Business Executives’ Optimism about U.S. Economy Hits Post-Recession High for Second Consecutive Quarter

 – March 8, 2018
Business Executives’ Optimism about U.S. Economy Hits Post-Recession High for Second Consecutive Quarter
  • Federal tax reform and deregulation cited as leading factors
  • Availability of skilled personnel is still top business challenge
  • Sharp upswing in inflation concerns

Business executives’ optimism about the U.S. economy continues to soar but is tempered somewhat by growing inflation concerns, according to the first-quarter AICPA Economic Outlook Survey, which polls chief executive officers, chief financial officers, controllers and other certified public accountants in U.S. companies who hold executive and senior management accounting roles.

Seventy-nine percent of business executives said they were upbeat about prospects for the economy, eclipsing last quarter’s post-Great Recession high of 74 percent.

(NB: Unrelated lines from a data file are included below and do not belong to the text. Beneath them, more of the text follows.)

/-- A copy of frame `bytes` on session `n`: cut to TRUNC bytes (a new FCS is added at departure), with the session's ENCAP and that entry's current GEN.
A copy is of the current packet's epoch and is counted in no epoch of its own. -/
def State.mirrorCopy (s : State) (n : Nat) (d : Desc) (dropped : Bool) : State :=
  let r := Reg.mirrorSession n
  if n = 0 ∨ !s.flag r Fld.mirrorSession_valid ∨ (dropped ∧ !s.flag r Fld.mirrorSession_onDrop) then s
  else
    let tr := s.fld r Fld.mirrorSession_trunc
    let dest := s.fld r Fld.mirrorSession_dest
    let enc := s.fld r Fld.mirrorSession_encap
    let body := if tr = 0 ∨ d.bytes.length ≤ tr then d.bytes else d.bytes.take tr ++ [0, 0, 0, 0]
    s.toBridge { d with
      bytes := body, park := [], copy := true, copyDest := dest, inspect := 0, program := 255, fragSlot := none, meter := none,
      stamp := { Stamp.none with
        dest := s.fld Reg.trafficDevice Fld.trafficDevice_self * 128 + dest % 128, encap := enc,
        gen := if enc = 0 then 0 else bits (tbl128 s.mem (encapAddr enc)) 126 119,
        tc := s.fld r Fld.mirrorSession_tc, vrf := d.stamp.vrf, nh := 0 } }

/-! ### Sampling (R156 to R158) -/

/-- Sampler `n` before it has counted anything. -/
def Sampler.fresh : Sampler := { count := 1, pool := 0, drops := 0, seq := 0 }

/-- A sampler's counters. -/
def State.sampler (s : State) (n : Nat) : Sampler := mget (fun _ => Sampler.fresh) s.lookup.samplers n

/-- Replaces a sampler's counters. -/
def State.setSampler (s : State) (n : Nat) (x : Sampler) : State :=
  { s with lookup := { s.lookup with samplers := mput (fun _ => Sampler.fresh) s.lookup.samplers n x } }

/-- The next count of a sampler of mean `n`: `n` in deterministic mode; in random mode from its generator, whose state the spec does not give (a free value). -/
def State.sampleCount (s : State) (mode n : Nat) : Nat × State :=
  if mode = 1 then (n, s)
  else
    let (d, s) := s.draw
    (1 + Config.freeNat d % 2 ^ 32 * (2 * n - 1) / 2 ^ 32, s)

/-- What a sample says of its packet beside the frame. -/
structure SampleInfo where
  egress  : Bool
  dropped : Bool
  inPort  : Nat
  outPort : Nat
  tc      : Nat
  colour  : Nat
  epoch   : Nat
  vrf     : Nat
  op      : Nat
  arg     : Nat
  deriving DecidableEq, Repr

/-- The sample header of Table 6.10. -/
def sampleHeader (n : Nat) (i : SampleInfo) (random trunc sflow : Bool) (len cap rate pool drops seq tod : Nat) : Bytes :=
  natBe 2 1 ++ natBe 2 n ++ natBe 1 (b2n i.egress + 2 * b2n random + 4 * b2n i.dropped + 8 * b2n trunc + 16 * b2n sflow)
  ++ natBe 1 i.inPort ++ natBe 1 i.outPort ++ natBe 1 (i.tc + 8 * i.colour) ++ natBe 2 len ++ natBe 2 cap ++ natBe 4 rate
  ++ natBe 4 pool ++ natBe 4 drops ++ natBe 2 i.epoch ++ natBe 2 i.vrf ++ todBytes tod ++ natBe 4 (2 ^ 28 * i.op + i.arg % 2 ^ 28) ++ natBe 4 seq

/-- A flow sample of sFlow version 5 with the fields of Table 6.11; the order and the format words are the sFlow standard's, and the ifIndex of a port is free (log 20). -/
def sflowSample (seq source rate pool drops : Nat) (input output : Option Nat) (len : Nat) (cap : Bytes) : Bytes :=
  let ix (p : Option Nat) := match p with | some p => Config.ifIndex p | none => 0
  let pad := List.replicate ((4 - cap.length % 4) % 4) (0 : Byte)
  let body := natBe 4 seq ++ natBe 4 source ++ natBe 4 rate ++ natBe 4 pool ++ natBe 4 drops ++ natBe 4 (ix input) ++ natBe 4 (ix output)
    ++ natBe 4 1 ++ natBe 4 1 ++ natBe 4 (16 + cap.length + pad.length) ++ natBe 4 1 ++ natBe 4 len ++ natBe 4 4 ++ natBe 4 cap.length ++ cap ++ pad
  natBe 4 1 ++ natBe 4 body.length ++ body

As a point of reference, optimism levels were as low as 28 percent in early 2016. Survey respondents’ view of their own companies’ outlook over the next 12 months also set a post-recession record, with 71 percent expressing optimism.

“Business executives are drawing a lot of confidence from current economic indicators, and cite federal tax reform and deregulation as two factors in their improved outlook over the next year,” said Arleen R. Thomas, CPA, CGMA, managing director of Americas Market, Global Offerings & CGMA Exam, Management Accounting for the Association of International Certified Professional Accountants. “At the same time, we’re seeing an uptick in concerns often associated with a hot economy, from talent pool issues to rising inflation fears.”

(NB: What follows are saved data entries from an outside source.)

-- ==== Sys2Proof/Machine/Hbm.lean ====
section
/-! DEFINITION. The HBM controllers (chapter 11): requests and their order, refresh, periodic training, ECC and poison, freeze and return. -/

namespace Sys2Proof.Machine

/-- A controller that has served nothing. -/
def HbmCtl.idle : HbmCtl := { queue := [], open_ := [], owed := [], cmds := [], cmdPos := 0, freezes := [], lost := 0, fails := 0, drain := false }

/-- Controller `x`. -/
def State.ctl (s : State) (x : Nat) : HbmCtl := mget (fun _ => HbmCtl.idle) s.hbm.ctls x

/-- Replaces controller `x`. -/
def State.setCtl (s : State) (x : Nat) (c : HbmCtl) : State := { s with hbm := { s.hbm with ctls := mput (fun _ => HbmCtl.idle) s.hbm.ctls x c } }

/-- Sets the state of controller `x` (Table 11.4). -/
def State.setHbmState (s : State) (x v : Nat) : State := s.setFld (Reg.hbmStatus x) Fld.hbmStatus_state v

/-- The bank index of pseudo-channel address `p` (R267 to R269). -/
def bankOf (p : Nat) : Nat := 4 * (p / 2048 % 4) + p / 8192 % 4

/-- The row of pseudo-channel address `p`. -/
def rowOf (p : Nat) : Nat := p / 32768 % 8192

/-- The table-HBM offset of address `p` of table controller `x` (R269). -/
def hbmOffset (x p : Nat) : Nat := 2 ^ 34 * (x / 64) + 2 ^ 15 * (p / 512) + (x % 64 ^^^ p / 512 % 64) * 512 + p % 512

/-- The window address of burst `b`, byte `i`, of table controller `x`. -/
def burstAddr (x b i : Nat) : Nat := hbmAddr (hbmOffset x (32 * b + i))

/-- Whether two requests share a burst. -/
def reqOverlaps (a b : HbmReq) : Bool := decide (a.burst ≤ b.burst + b.len) && decide (b.burst ≤ a.burst + a.len)

/-- Whether a controller serves the request at all (R271). -/
def reqOk (r : HbmReq) : Bool := decide (r.burst % 64 + r.len + 1 ≤ 64) && r.hint != 3 && r.cls != 2

/-- `n` free bytes (log 2). -/
def State.freeBytes (s : State) (n : Nat) : Bytes × State :=
  ((List.range n).map (fun i => Config.freeByte (s.freeCtr + i)), { s with freeCtr := s.freeCtr + n })

/-- An answer of controller `x` (R273). -/
def State.hbmAnswer (s : State) (x tag status : Nat) (data : Bytes) : State :=
  { s with hbm := { s.hbm with answers := s.hbm.answers ++ [{ x := x, tag := tag, status := status, data := data }] } }

/-- The bytes a read returns: table memory, or the buffers' contents, which the model does not hold (free values). -/
def State.hbmData (s : State) (x : Nat) (r : HbmReq) : Bytes × State :=
  if x < 128 then ((List.range (32 * (r.len + 1))).map (fun i => s.memByte (burstAddr x r.burst i)), s) else s.freeBytes (32 * (r.len + 1))

/-! ### Commands to the stack, and refresh -/

/-- A command issued to the stack, kept for the capture (Table 11.8); the hN clock count is a free value. -/
def State.hbmCmd (s : State) (x op bank row col tag cls : Nat) : State :=
  let (d, s) := s.draw
  let c := s.ctl x
  let w0 := 2 ^ 60 * op + 2 ^ 56 * bank + 2 ^ 43 * row + 2 ^ 37 * col + 2 ^ 23 * tag + 2 ^ 21 * cls
  let w1 := 2 ^ 32 * (Config.freeNat d % 2 ^ 32) + s.tod % 1000000000 * 4
  let l := c.cmds ++ [(w0, w1)]
  s.setCtl x { c with cmds := if 256 < l.length then l.drop 1 else l, cmdPos := c.cmdPos + 1 }

/-- The row open in a bank, plus 1; 0 when it is precharged. -/
def HbmCtl.row (c : HbmCtl) (bank : Nat) : Nat := mget (fun _ => 0) c.open_ bank

/-- Refreshes a bank owes. -/
def HbmCtl.owes (c : HbmCtl) (bank : Nat) : Nat := mget (fun _ => 0) c.owed bank

/-- Whether a request for the bank is queued. -/
def HbmCtl.busy (c : HbmCtl) (bank : Nat) : Bool := c.queue.any (fun w => bankOf (32 * w.r.burst) == bank)

/-- Precharges a bank whose row is open. -/
def State.precharge (s : State) (x bank : Nat) : State :=
  if (s.ctl x).row bank = 0 then s
  else
    let s := s.hbmCmd x 6 bank 0 0 0 0
    s.setCtl x { s.ctl x with open_ := mput (fun _ => 0) (s.ctl x).open_ bank 0 }

/-- One per-bank refresh of an owing bank (R277). -/
def State.refreshBank (s : State) (x bank : Nat) : State :=
  let s := ((s.precharge x bank).hbmCmd x 8 bank 0 0 0 0).count .hbmctlRefreshPb x
  s.setCtl x { s.ctl x with owed := mput (fun _ => 0) (s.ctl x).owed bank ((s.ctl x).owes bank - 1) }

/-- Banks that owe REF_URGENT refreshes or more. -/
def State.urgent (s : State) (x : Nat) : List Nat :=
  (List.range 16).filter (fun b => decide (s.fld (Reg.hbmCtrl x) Fld.hbmCtrl_refUrgent ≤ (s.ctl x).owes b))

/-- Refreshes a bank as R277 allows: with no queued request, or urgent and precharged; four urgent banks bring an all-bank refresh. -/
def State.refreshSettle (s : State) (x bank : Nat) : State :=
  let c := s.ctl x
  if 4 ≤ (s.urgent x).length then
    let s := (List.range 16).foldl (fun s b => s.precharge x b) s
    let s := ((s.hbmCmd x 9 0 0 0 0 0).count .hbmctlRefreshAb x).raiseLimited 0x0705 x (natBe 2 x)
    s.setCtl x { s.ctl x with owed := (List.range 16).foldl (fun m b => mput (fun _ => 0) m b ((s.ctl x).owes b - 1)) [] }
  else if c.owes bank ≠ 0 ∧ (!c.busy bank ∨ ((s.urgent x).contains bank ∧ c.row bank = 0)) then s.refreshBank x bank
  else s

/-! ### Freeze, poison and retirement -/

/-- The poison entries of controller `x` in use. -/
def State.poison (s : State) (x : Nat) : List (Nat × Nat) :=
  ((List.range 16).filter (fun i => s.flag (Reg.hbmPoison x i) Fld.hbmPoison_valid)).map (fun i => (i, s.fld (Reg.hbmPoison x i) Fld.hbmPoison_burst))

/-- POISON_USED follows the list. -/
def State.poisonUsed (s : State) (x : Nat) : State := s.setFld (Reg.hbmStatus x) Fld.hbmStatus_poisonUsed (s.poison x).length

/-- Adds a burst to the poison list with 0x0704 (R281); a full list leaves it out. -/
def State.poisonAdd (s : State) (x b : Nat) : State :=
  if (s.poison x).any (fun p => p.2 == b) then s
  else match (List.range 16).find? (fun i => !s.flag (Reg.hbmPoison x i) Fld.hbmPoison_valid) with
    | none => s
    | some i => ((s.setReg (Reg.hbmPoison x i) (BitVec.ofNat 64 (2 ^ 63 + 2 ^ 40 * b))).poisonUsed x).raise 0x0704 (natBe 2 x ++ natBe 3 b)

/-- A write that covers whole bursts takes them off the list (R281). -/
def State.poisonClear (s : State) (x lo n : Nat) : State :=
  ((s.poison x).foldl (fun s p => if lo ≤ p.2 ∧ p.2 < lo + n then s.setReg (Reg.hbmPoison x p.1) 0 else s) s).poisonUsed x

/-- A controller retires (R285): 0x0703 with the reason. -/
def State.hbmRetire (s : State) (x reason : Nat) : State := (s.setHbmState x 5).raise 0x0703 (natBe 2 x ++ natBe 1 reason)

/-- The counter of a freeze cause (Table 11.6). -/
def causeCtr : Nat → Ctr
  | 1 => .hbmctlEccUncorr | 2 => .hbmctlCaParity | 3 => .hbmctlCmdTimeout | _ => .hbmctlTrainFail

/-- HBM_SYNDROME for a cause, with the request in hand when there is one. -/
def synWord (cause : Nat) (r : Option HbmReq) (burst syn : Nat) : Nat :=
  match r with
  | none => 2 ^ 61 * cause
  | some r => 2 ^ 61 * cause + 2 ^ 56 * bankOf (32 * burst) + 2 ^ 43 * rowOf (32 * burst) + 2 ^ 37 * (burst % 64) + 2 ^ 23 * r.tag + 2 ^ 21 * r.cls + syn % 65536

/-- Copies the last 256 commands into HBM_CAPTURE (R282). -/
def State.hbmCapture (s : State) (x : Nat) : State :=
  let c := s.ctl x
  let base := if 256 < c.cmdPos then c.cmdPos % 256 else 0
  let s := ((List.range c.cmds.length).zip c.cmds).foldl (fun s p =>
    let i := (base + p.1) % 256
    (s.setReg (Reg.hbmCaptureW0 x i) (BitVec.ofNat 64 p.2.1)).setReg (Reg.hbmCaptureW1 x i) (BitVec.ofNat 64 p.2.2)) s
  s.setFld (Reg.hbmStatus x) Fld.hbmStatus_captureNext base

/-- HBM_FREEZE (R282, R285): cause counted; the controller stops, keeps cause and capture, answers what is queued with status 3 and loses queued writes.
A freeze beyond FREEZE_LIMIT within 10 s retires it. A cause that arises while it is frozen is counted only (R288). -/
def State.hbmFreeze (s : State) (x cause : Nat) (r : Option HbmReq) (burst syn : Nat) : State :=
  let s := s.count (causeCtr cause) x
  if s.hbmState x ≠ 1 ∧ s.hbmState x ≠ 2 then s
  else
    let wasFenced := decide (128 ≤ x) && s.poolFenced (x - 128)
    let c := s.ctl x
    let past := c.freezes.filter (fun t => decide (s.time.stepFree < t + 10000000000))
    let fr := past ++ [s.time.stepFree]
    let lost := (c.queue.filter (fun w => w.r.write)).length
    let s := (s.setHbmState x 3).hbmCapture x
    let s := s.setReg (Reg.hbmSyndrome x) (BitVec.ofNat 64 (synWord cause r burst syn))
    let s := s.setFld (Reg.hbmStatus x) Fld.hbmStatus_freezes (min fr.length 15)
    let s := s.setFld (Reg.hbmStatus x) Fld.hbmStatus_waitMap 0
    let s := c.queue.foldl (fun s w => s.hbmAnswer x w.r.tag 3 []) s
    let s := s.setCtl x { s.ctl x with queue := [], open_ := [], owed := [], freezes := fr, lost := lost, fails := 0, drain := false }
    let s := (((s.countN .hbmctlWritesLost x lost).count .hbmctlFreeze x).raise 0x0701 (natBe 2 x ++ natBe 1 cause))
    let s := if cause = 1 then s.poisonAdd x burst else s
    let s := if 128 ≤ x ∧ !wasFenced then s.poolFence (x - 128) else s
    if s.fld (Reg.hbmCtrl x) Fld.hbmCtrl_freezeLimit < fr.length then s.hbmRetire x 2 else s

/-! ### Requests -/

/-- FZ24 mode (R275): a drain of queued writes starts at HIGH_WM or when no read is queued, and ends at LOW_WM or with the last write. -/
def State.drainEval (s : State) (x : Nat) : State :=
  let c := s.ctl x
  if s.fld (Reg.hbmCtrl x) Fld.hbmCtrl_mode = 0 then s
  else
    let n := (c.queue.filter (fun w => w.r.write)).length
    let reads := c.queue.length - n
    let go := if c.drain then decide (s.fld (Reg.hbmCtrl x) Fld.hbmCtrl_lowWm < n) else decide (s.fld (Reg.hbmCtrl x) Fld.hbmCtrl_highWm ≤ n) || (reads == 0 && n != 0)
    s.setCtl x { c with drain := go }

/-- The newest queued write that covers a read wholly (R275), and whether any covers part of it. -/
def HbmCtl.forward (c : HbmCtl) (r : HbmReq) : Option HbmReq :=
  match (c.queue.filter (fun w => w.r.write && reqOverlaps w.r r)).getLast? with
  | none => none
  | some w => if w.r.burst ≤ r.burst ∧ r.burst + r.len ≤ w.r.burst + w.r.len then some w.r else none

/-- HBM_REQUEST (R271, R275, R282): accepted into the bank queues of 64 in all, or refused, or answered with status 3 by a controller that does not serve.
With 64 requests held the request waits in its crossing (R29), and nothing changes. -/
def hbmRequest (x : Nat) (r : HbmReq) (s : State) : State :=
  let t := s.filterCount 4 0 x (if x < 128 then some (hbmOffset x (32 * r.burst)) else none) (some r.cls)
  let c := s.ctl x
  if !reqOk r then (t.count .hbmctlReqRefused x).hbmAnswer x r.tag 3 []
  else if !s.hbmServes x || s.segTested (ctlSeg x) then t.hbmAnswer x r.tag 3 []
  else if 64 ≤ c.queue.length then s
  else
    match if s.fld (Reg.hbmCtrl x) Fld.hbmCtrl_mode = 1 ∧ !r.write then c.forward r else none with
    | some w => (t.count .hbmctlWriteFwd x).hbmAnswer x r.tag 0 ((w.data.drop (32 * (r.burst - w.burst))).take (32 * (r.len + 1)))
    | none => (t.setCtl x { c with queue := c.queue ++ [{ r := r, at_ := s.time.stepFree }] }).drainEval x

/-- Whether queued request `w` may complete next (R273 to R275): nothing that shares a burst is ahead of it; it is the first of its bank (native mode),
or of its bank and direction while that direction is served (FZ24 mode). -/
def State.hbmReady (s : State) (x : Nat) (w : HbmWait) : Bool :=
  let c := s.ctl x
  let ahead := c.queue.takeWhile (fun y => y != w)
  let bank := bankOf (32 * w.r.burst)
  let same (y : HbmWait) : Bool := bankOf (32 * y.r.burst) == bank
  !ahead.any (fun y => reqOverlaps y.r w.r) &&
    (if s.fld (Reg.hbmCtrl x) Fld.hbmCtrl_mode = 0 then !ahead.any same
     else w.r.write == c.drain && !ahead.any (fun y => same y && y.r.write == w.r.write))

The increase in concern about inflation is particularly acute, with 49 percent of business executives saying they view it as more of a risk than deflation over the next six months. That’s up from 27 percent last quarter; in the previous five years, it had never exceeded 38 percent. The main inflationary risk factors cited are – in order – labor costs, raw material costs and interest rate hikes.

On the job front, half of business executives say their companies have the right number of employees. Hiring plans continue to improve, however, with 27 percent of companies saying they plan to fill positions immediately (up two percentage points from last quarter) and another 14 percent (up one percentage point) indicating they have too few employees but are hesitant to hire. Finding the right candidates remains an issue, however: ‘availability of skilled personnel’ remains the No. 1 challenge for businesses for the third quarter in a row.

The AICPA survey is a forward-looking indicator that tracks hiring and business-related expectations for the next 12 months. In comparison, the U.S. Department of Labor’s February employment report, scheduled for release tomorrow, looks back on the previous month’s hiring trends.

The CPA Outlook Index—a comprehensive gauge of executive sentiment within the AICPA survey— rose two points in the fourth quarter to 81, a post-recession high. The index is a composite of nine, equally weighted survey measures set on a scale of 0 to 100, with 50 considered neutral and greater numbers signifying positive sentiment.

Other key findings of the survey:

  • Asked about their take on potential interest rate hikes over the next 12 months, three-in-four business executives said they had at least a slight concern. But only 10 percent viewed this as a “significant concern.”
  • Asked to quantify the federal tax reform law’s impact on their earnings this year, half of our respondents, excluding those from the not-for-profit sector, expect it to have a positive impact, while 36 percent said they anticipate it will have no impact.
  • Some 29 percent of companies said any tax savings from federal tax reform would go to increased capital spending. Seventeen percent said they would use savings to pay down debt, while almost 13 percent said they would hire more workers. Ten percent said they will issue a dividend to investors, and three percent plan to buy back stock. Another five percent expect to acquire or merge with another company.
  • Most business executives (74 percent) said their companies hadn’t yet passed on tax savings to workers in the form of pay increases or benefit changes. Of those that have, 12 percent increased salaries or wages, and just under five percent offered a one-time bonus.
  • The percentage of business executives who expect their company to expand in the coming year increased from 71 percent to 72 percent, a post-recession high.
  • Revenue and profit expectations for the next 12 months have grown every quarter over the past year, and now stand at 5 percent and 4.4 percent, respectively.